Interestingly, C–C bond breakage showed a declining trend in the later stages of the simulation at 2500K@1200, 2500K@48, 2500K@24, and 2500K@12, as shown in Figure 4b. This trend was also consistent with the char mass fraction re-increases of 2500K@1200 and 2500K@48, indicating the start of coking reactions in these systems. Based on these findings, the whole process was divided into two stages: the first stage involved a decline in char from 100 to 30%, and the second stage involved further reactions, including decomposition and coking reactions. In the first stage of 2500K@12, the char mass profile was nearly consistent with the TG experimental results; therefore, the overall chemical reactions in this stage were more likely representative of real experimental reactions. Even when the char mass profile showed a difference compared to the TG experiment, the chemical reactions found in ReaxFF MD provide valuable insights into the decomposition mechanisms.
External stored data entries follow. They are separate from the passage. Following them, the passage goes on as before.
-- ==== Sys2Proof/Machine/LinkMsg.lean ====
section
/-! DEFINITION. What one gauge of a pair tells the other about itself: the payloads of HEARTBEAT, SUMMARY, JOIN and
LEAVING (Tables 15.3 … 15.5). -/

namespace Sys2Proof.Machine

/-- T.IDENTITY.MODE[2:0] (Table 4.7). -/
def modeCode : Mode → Nat
  | .configure => 1 | .parked => 2 | .coupled => 3 | .depot => 4 | .limp => 5 | .unpowered | .reset | .ship => 0

/-- The codes of Table 8.1. -/
def packCode : PackSt → Nat
  | .noPack => 0 | .wait => 1 | .precharge => 2 | .standby => 3 | .diode => 4 | .charge => 5 | .retryWait => 6
  | .latched => 7 | .isolated => 8 | .reversed => 9 | .faultHold => 10 | .off => 11

/-- The gauge is the caravan time source of its image, or acts as one for its partner (R703, R764). -/
def timeDuty (c : Chip) : Bool := canFitted c && ((cfg c).device.timeSource || c.pair.timeSource)

/-- It sends TIME_SYNC now: R722 has not stopped it. -/
def actsAsSource (c : Chip) : Bool := timeDuty c && !c.caravan.stopped

/-- The isothermal condition (R245). -/
def isothermal (c : Chip) : Bool :=
  c.seq.mode == .parked && c.gauge.rest && decide (c.gauge.restFrom + minutes 60 ≤ c.now)

/-- A sensor is failed. -/
def sensorFailed (s : Sensor) : Bool := s.failedWire || s.failedSlew || s.failedX

/-- FLAGS of a HEARTBEAT (Table 15.4). -/
def heartbeatFlags (c : Chip) : Nat :=
  bitAt 0 c.pair.ownLeaving + bitAt 1 c.pair.standIn + bitAt 2 (actsAsSource c) + bitAt 3 (c.pack.st == .diode)
    + bitAt 4 c.share.active + bitAt 5 c.pair.linkLost

/-- The payload of a HEARTBEAT (Table 15.4). -/
def heartbeatBytes (c : Chip) : List Byte :=
  u8B (modeCode c.seq.mode) ++ u8B (heartbeatFlags c) ++ u8B (packCode c.pack.st) ++ u8B 0
    ++ u32B c.inn.epoch ++ u32B (sampleMs32 c) ++ u16B (sat 16 (stickyCount c)) ++ u16B 0

/-- A HEARTBEAT goes out at a slot tick, under the SEQ of the last sequenced frame (R739, R743). -/
def sendHeartbeat (c : Chip) : Chip :=
  if linkRuns c then
    countSymbols 16 { c with pair.hbOut := linkFrame 1 c.pair.txSeq c.pair.rxSeq (heartbeatBytes c) }
  else c

/-- The payload of a SUMMARY (Table 15.5). -/
def summaryBytes (c : Chip) : List Byte :=
  let flags := bitAt 0 (isothermal c) + bitAt 1 (sensorFailed c.tmp.die) + bitAt 2 c.gauge.rest + bitAt 3 (anyFeed c)
    + bitAt 4 c.gauge.eoc + bitAt 5 c.gauge.eod
  u16B (satR 14 (c.learn.soc * 10000)) ++ u16B (satR 16 (c.share.w * 256)) ++ i16B c.tmp.pack ++ i16B c.tmp.die.temp
    ++ u8B flags ++ u8B 0 ++ leBytes 6 (satR 48 c.learn.eAvail) ++ leBytes 6 (sat 48 c.inn.fenced)
    ++ u32B c.learn.tte ++ u32B (satR 32 c.learn.qFcc) ++ u16B c.learn.cycles ++ u32B 0

/-- A SUMMARY goes out at each estimator update (R743). -/
def sendSummary (c : Chip) : Chip := kMirror 3 (summaryBytes c) c

/-- ROLE of a JOIN: 0 primary, 1 secondary. -/
def roleCode (c : Chip) : Nat := if ownSide c then 1 else 0

/-- The payload of a JOIN (Table 15.3). -/
def joinBytes (state : Nat) (c : Chip) : List Byte :=
  Config.uid ++ u8B (roleCode c) ++ u8B state ++ u16B 0 ++ u32B c.img.cfg.sequence
    ++ (c.img.pairDigest ++ List.replicate (32 - c.img.pairDigest.length) 0)

/-- Sends LEAVING with its cause and sets FLAGS[0] from then on (R766); a split gauge and a single one send no record. -/
def sendLeaving (cause : Nat) (c : Chip) : Chip :=
  if !linkRuns c then c
  else
    let c := if c.pair.split || c.pair.st == .singles then c else kSend 7 (u8B cause ++ u8B 0 ++ u16B 0) c
    { c with pair.ownLeaving := true }

end Sys2Proof.Machine
end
3.4. Enhanced bond rupture with increased heating rates
Figure 4a and b shows that char mass, C–C bond breakage, and C–O bond breakage vary with different heating rates. To illustrate how heating rates influence chemical reactions, Figure 4c summarizes the bond rupture speed variation with heating rates in the first decomposition stage. During this stage, the rupture speed of C–C bonds increased with heating rates, whether measured when the pyrolytic system first reached 2500 K or when the char mass fraction equaled 30 wt%. This trend was also observed for C–O and C–S bond rupture speeds. Apparently, higher heating rates favored increased bond rupture speeds, provided the applied temperature supplied sufficient energy for bond rupture. With higher C–C bond rupture speeds, there were more concentrated radicals of medium molecular weight (carbon chain 5≤C<10). These radicals mainly originated from random C–C bond rupture rather than chain-end scission, and could further promote radical reactions. Consequently, Figure 4c shows that as char mass decreased further to 30 wt%, the C–N bond broke more quickly.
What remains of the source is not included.